-- ==== Sys2Proof/Machine/Vdm.lean ====
section
/-! DEFINITION. Structured VDMs, cable and SOP discovery, and Rally mode (R132–R157). -/
namespace Sys2Proof.Machine

/-! ### Cable class (R136) -/

/-- The class a Discover Identity ACK gives, first matching row; the VDO fields are those of the standard (log entry 7). -/
def cableClass (vdos : List Word) : CableClass :=
  let typ := bits ((vdos[0]?).getD 0#32) 27 3
  if typ == 6 then .vpd
  else if typ != 3 && typ != 4 then .malformed
  else match vdos[3]? with
    | none => .malformed
    | some v =>
      match bits v 5 2 with
      | 1 => .cable3A
      | 2 => if bit v 17 && bits v 9 2 == 3 then .cableEpr else .cable5A
      | _ => .malformed

/-! ### Rally values (R146–R150) -/

def pledgeOf (vdo : Word) : Nat := bits vdo 10 10
/-- A Pledge VDO is void when its REACT is 0b11 or slower than the mode's class (R146, R149). -/
def pledgeVoid (r : Rally) (vdo : Word) : Bool := decide (bits vdo 20 2 > r.react) || bits vdo 20 2 == 3
/-- A contract stands whose power is within `alloc` quanta. -/
def Pol.drawsWithin (q : Pol) (alloc : Nat) : Bool := q.hasContract && decide (q.mv * q.ma ≤ alloc * 250000)
/-! ### Received VDMs (R132, R141, R143) -/

/-- A received VDM as the receiver records it. -/
def vdmRx (h : BitVec 16) (sop : Sop) (hdr : Word) (vdos : List Word) : Msg := ⟨sop, .vdm, h, wordBytes (hdr :: vdos)⟩
/-- A VDM event is posted, and the VDM passed when passthrough is on (R143). -/
def State.vdmEvent (s : State) (p : PortId) (sub : Nat) (m : Msg) : State := s.vdmTell p sub (some m) 0#32
/-- An answer to a REQ at the device's version (R132, R141). -/
def State.vdmAnswer (s : State) (p : PortId) (hdr : Word) (typ : Nat) (vdos : List Word) : State :=
  s.send p (vdmMsg .sop (vdmHeader (vdmSvid hdr) (s.port p).pd.rev3 (bits hdr 8 3) typ (vdmCmd hdr)) vdos .none)
/-- The ID Header of R142, with the VID of parameter 0x6000, unless PARAM_SET has written another. -/
def State.idHeader (s : State) : Word := (s.paramOv 0x8001).getD (BitVec.ofNat 32 (0x01C00000 + s.param 0x6000))

/-- VDM_REQUEST (R141, R142, R147): Discover Identity is ACKed; every other command is answered NAK. -/
def execVdmRequest (p : Fin 192) (hdr : BitVec 32) (_vdos : List (BitVec 32)) (s : State) : Out :=
  s.whenPolicy p <|
    if vdmCmd hdr == 1 then
      ok (s.vdmAnswer p hdr 1 [s.idHeader, BitVec.ofNat 32 (s.param 0x8002),
        packWord [(s.param 0x6001, 16, 16), (valLE ((s.upd.runHead.drop 0x14).take 2), 0, 16)]])
    else ok (s.vdmAnswer p hdr 2 [])

/-- UNSTRUCTURED_VDM (R132, R143): Not_Supported at revision 3.x, ignored at 2.0; R141 does not consume it, so it is UNSOLICITED. -/
def execUnstructuredVdm (p : Fin 192) (h : BitVec 16) (hdr : BitVec 32) (vdos : List (BitVec 32)) (s : State) : Out :=
  s.whenPolicy p <| ok ((s.vdmEvent p 8 (vdmRx h .sop hdr vdos)).notSupported p)

/-- An ACK to a request of the device (R136–R140, R144, R147, R148, R150). -/
def State.vdmAck (s : State) (p : PortId) (r : VdmReq) (m : Msg) (vdos : List Word) : State :=
  let q := s.port p
  match r with
  | .cableIdentity =>
    let id := (vdos[0]?).getD 0#32
    s.cableEnd p (cableClass vdos) (id.setWidth 16) (((vdos[2]?).getD 0#32 >>> 16).setWidth 16) ((vdos[3]?).getD 0#32)
  | .sopIdentity =>
    let id := (vdos[0]?).getD 0#32
    (s.modRally p fun x =>
      { x with vid := id.setWidth 16, pid := ((vdos[2]?).getD 0#32 >>> 16).setWidth 16,
               svids := [], sawRally := false, step := if bit id 26 then .svids 1 else .ended }).vdmEvent p 1 m
  | .sopSvids =>
    let l : List (BitVec 16) := vdos.flatMap fun (v : Word) => [BitVec.setWidth 16 (v >>> 16), BitVec.setWidth 16 v]
    let got := l.takeWhile (· != 0#16)
    let n := match q.rally.step with | .svids n => n | _ => 4
    let s1 := s.modRally p fun x =>
      { x with svids := (x.svids ++ got).take 24, sawRally := x.sawRally || got.contains (BitVec.ofNat 16 rallySvid) }
    if l.contains 0#16 || vdos.length < 6 || n ≥ 4 then s1.svidsEnd p (some m)
    else (s1.modRally p fun x => { x with step := .svids (n + 1) }).passMsg p m
  | .sopModes =>
    let good := fun v : Word => bits v 28 4 == 1 && bits v 18 2 != 3
    -- Mode VDOs that are not accepted are recorded, and the VDM that carries them is passed (R143, R148)
    let bad := vdos.filter (! good ·)
    let s1 := s.modRally p fun x => { x with modesBad := bad, step := .ended }
    let s2 := if bad.isEmpty then s1 else s1.vdmEvent p 8 m
    match vdos.zipIdx.find? (fun e => good e.1) with
    | some (v, k) => s2.modRally p fun x =>
        { x with step := .enter, objPos := k + 1, react := bits v 18 2, attn := bit v 17, maxPledge := min 960 (bits v 0 10) }
    | none => s2
  | .sopEnter =>
    (s.modRally p fun x => { x with active := true, step := .ended, noticeDue := true, noticeAt := none, noticeState := 0, nakRun := 0, heldOff := false }).vdmEvent p 3 m
  | .notice =>
    match vdos[0]? with
    | some v => if pledgeVoid q.rally v then s.noticeNak p false (some m) else
        s.modRally p fun x =>
          { x with pledgeNext := some (pledgeOf v, bits v 20 2, bits v 0 10), pledgeMsg := some m, nakRun := 0 }
    | none => s.noticeNak p false (some m)
  | .hostVdm => s.replyToHost p .vdmReply m
  | _ => s

/-- VDM_RESPONSE (R134, R141, R143): what answers no request of the device is ignored and passed. A CURTAIL abandoned after its third
BUSY is neither acknowledged nor refused: the curtailment stands until CURTAIL_REACTION_EXPIRY breaks the pledge (DESIGN CHOICE, log
entry 66). -/
def execVdmResponse (p : Fin 192) (h : BitVec 16) (sop : Sop) (ans : VdmAnswer) (hdr : BitVec 32) (vdos : List (BitVec 32)) (s : State) : Out :=
  s.whenPolicy p <|
    let r := (s.port p).rally
    let m := vdmRx h sop hdr vdos
    if r.req == .none || sop != r.reqSop || vdmCmd hdr != vdmCmd r.reqHdr || vdmSvid hdr != vdmSvid r.reqHdr then
      ok ((s.vdmEvent p 8 m).goNext p)
    else
      let s1 := s.modRally p fun x => { x with req := .none, busyN := if ans == .busy then x.busyN + 1 else 0 }
      match ans with
      | .ack => ok ((s1.vdmAck p r.req m vdos).goNext p)
      | .nak => ok ((s1.vdmNak p r.req (some m)).goNext p)
      | .busy =>
        if r.busyN + 1 < 3 then ok (s1.modRally p fun x => { x with busyReq := r.req })
        else
          let s2 := s1.modRally p fun x => { x with busyN := 0 }
          if r.req == .hostVdm then ok ((s2.finishPort p .vdmReply .partnerWait []).goNext p)
          else if r.req == .curtail then ok (s2.goNext p)
          else ok ((s2.vdmNak p r.req none).goNext p)

/-- VDM_RESPONSE_TIMEOUT (R134): treated as NAK. -/
def execVdmResponseTimeout (p : Fin 192) (s : State) : Out :=
  s.whenPolicy p <|
    let r := (s.port p).rally.req
    if r == .none || (s.port p).pol.flight.isSome then ok s
    else ok (((s.modRally p fun x => { x with req := .none, busyN := 0 }).vdmNak p r none).goNext p)

/-- VDM_BUSY_RETRY (R134): the request is sent again. -/
def execVdmBusyRetry (p : Fin 192) (s : State) : Out :=
  s.whenPolicy p <|
    let r := (s.port p).rally
    if r.busyReq == .none || r.req != .none || ! (s.port p).pol.isReady then ok s
    else ok (s.sendVdm p r.reqSop r.busyReq r.reqHdr r.reqVdos)

/-- DISCOVER_IDENTITY_ATTEMPT (R135, R136, R139): the next attempt, or the first one where the device has come to source VCONN; after the
last of nDiscoverIdentityCount the class is SILENT. -/
def execDiscoverIdentityAttempt (p : Fin 192) (s : State) : Out :=
  s.whenPolicy p <|
    let q := s.port p
    if ! q.pol.discRun then ok (s.startCable p)
    else if q.pol.discTries ≥ s.param 0x7001 && q.rally.req == .none && q.pol.flight.isNone && (q.pol.isReady || q.pol.eprEntry == 3) then
      ok ((s.cableEnd p .silent 0#16 0#16 0#32).goNext p)
    else ok (s.discAttempt p)

/-! ### Rally mode (R145–R156) -/

/-- ATTENTION (R141, R143, R152). -/
def execAttention (p : Fin 192) (h : BitVec 16) (hdr vdo : BitVec 32) (s : State) : Out :=
  s.whenPolicy p <|
    let r := (s.port p).rally
    if vdmSvid hdr == rallySvid && r.active && r.attn then
      let v := if pledgeVoid r vdo then (0, 0, 0) else (pledgeOf vdo, bits vdo 20 2, bits vdo 0 10)
      ok ((s.modRally p fun x => { x with pledgeNext := some v, pledgeMsg := some (vdmRx h .sop hdr [vdo]), noticeDue := true }).goNext p)
    else ok ((s.vdmEvent p 7 (vdmRx h .sop hdr [vdo])).goNext p)

/-- RALLY_NOTICE_DUE (R150, R156): a NOTICE falls due PERIOD after the last, or stands due already. -/
def execRallyNoticeDue (p : Fin 192) (s : State) : Out :=
  s.whenPolicy p <|
    let r := (s.port p).rally
    let due := r.noticeAt.all fun t => decide (t + secCycles (s.param 0x9006) ≤ s.aon)
    if r.active then ok ((s.modRally p fun r => { r with noticeDue := r.noticeDue || due }).noticeNext p) else ok s

/-- CURTAIL_CONFIRM (R153): after eight consecutive samples below TARGET over the contract voltage, the curtailment confirms a decrease
to TARGET or above. -/
def execCurtailConfirm (p : Fin 192) (s : State) : Out :=
  let q := s.port p
  match q.rally.curtail with
  | some t =>
    if ! q.rally.curtConf && q.sb.curRun ≥ 8 then
      ok (s.modPort p fun q => { q with rally := { q.rally with curtConf := true },
                                        sb := { q.sb with confirmed := q.sb.confirmed || q.sb.decided.any (t ≤ ·) } })
    else ok s
  | none => ok s

/-- CURTAIL_REACTION_EXPIRY (R149, R154): the bound runs from the answer to CURTAIL. No VDM answers it, so none is passed. -/
def execCurtailReactionExpiry (p : Fin 192) (s : State) : Out :=
  let r := (s.port p).rally
  if r.curtail.isSome && ! r.curtConf && r.owed != .curtail && r.req != .curtail then ok (s.pledgeBroken p none)
  else ok s

/-- CURTAIL_HOLD_EXPIRY (R146, R153): a curtailment that outlasts HOLD, of which 0 is without limit, ends by RESTORE where the allocation
permits it, otherwise the ladder goes on from its first step. -/
def execCurtailHoldExpiry (p : Fin 192) (s : State) : Out :=
  let q := s.port p
  if q.rally.curtail.isSome && q.rally.curtHold != 0 && decide (q.rally.curtAt + secCycles (60 * q.rally.curtHold) ≤ s.aon) then
    if q.sb.decided.isNone && q.sb.alloc ≥ q.rally.preAlloc then ok (s.restoreSend p) else ok (s.ladderOn p)
  else ok s

/-- BROKEN_HOLDOFF_EXPIRY (R154). -/
def execBrokenHoldoffExpiry (p : Fin 192) (s : State) : Out := ok (s.modRally p fun r => { r with heldOff := false })

end Sys2Proof.Machine
end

************

[PROBLEM DETAILS]: The entries above hold the needed span. Transcribe exactly the lines from the one with "mode (R132–R157). -/" to the one with "R141, R143) -/", both included.

[FINAL ANSWER]:
/-! DEFINITION. Structured VDMs, cable and SOP discovery, and Rally mode (R132–R157). -/
namespace Sys2Proof.Machine

/-! ### Cable class (R136) -/

/-- The class a Discover Identity ACK gives, first matching row; the VDO fields are those of the standard (log entry 7). -/
def cableClass (vdos : List Word) : CableClass :=
  let typ := bits ((vdos[0]?).getD 0#32) 27 3
  if typ == 6 then .vpd
  else if typ != 3 && typ != 4 then .malformed
  else match vdos[3]? with
    | none => .malformed
    | some v =>
      match bits v 5 2 with
      | 1 => .cable3A
      | 2 => if bit v 17 && bits v 9 2 == 3 then .cableEpr else .cable5A
      | _ => .malformed

/-! ### Rally values (R146–R150) -/

def pledgeOf (vdo : Word) : Nat := bits vdo 10 10
/-- A Pledge VDO is void when its REACT is 0b11 or slower than the mode's class (R146, R149). -/
def pledgeVoid (r : Rally) (vdo : Word) : Bool := decide (bits vdo 20 2 > r.react) || bits vdo 20 2 == 3
/-- A contract stands whose power is within `alloc` quanta. -/
def Pol.drawsWithin (q : Pol) (alloc : Nat) : Bool := q.hasContract && decide (q.mv * q.ma ≤ alloc * 250000)
/-! ### Received VDMs (R132, R141, R143) -/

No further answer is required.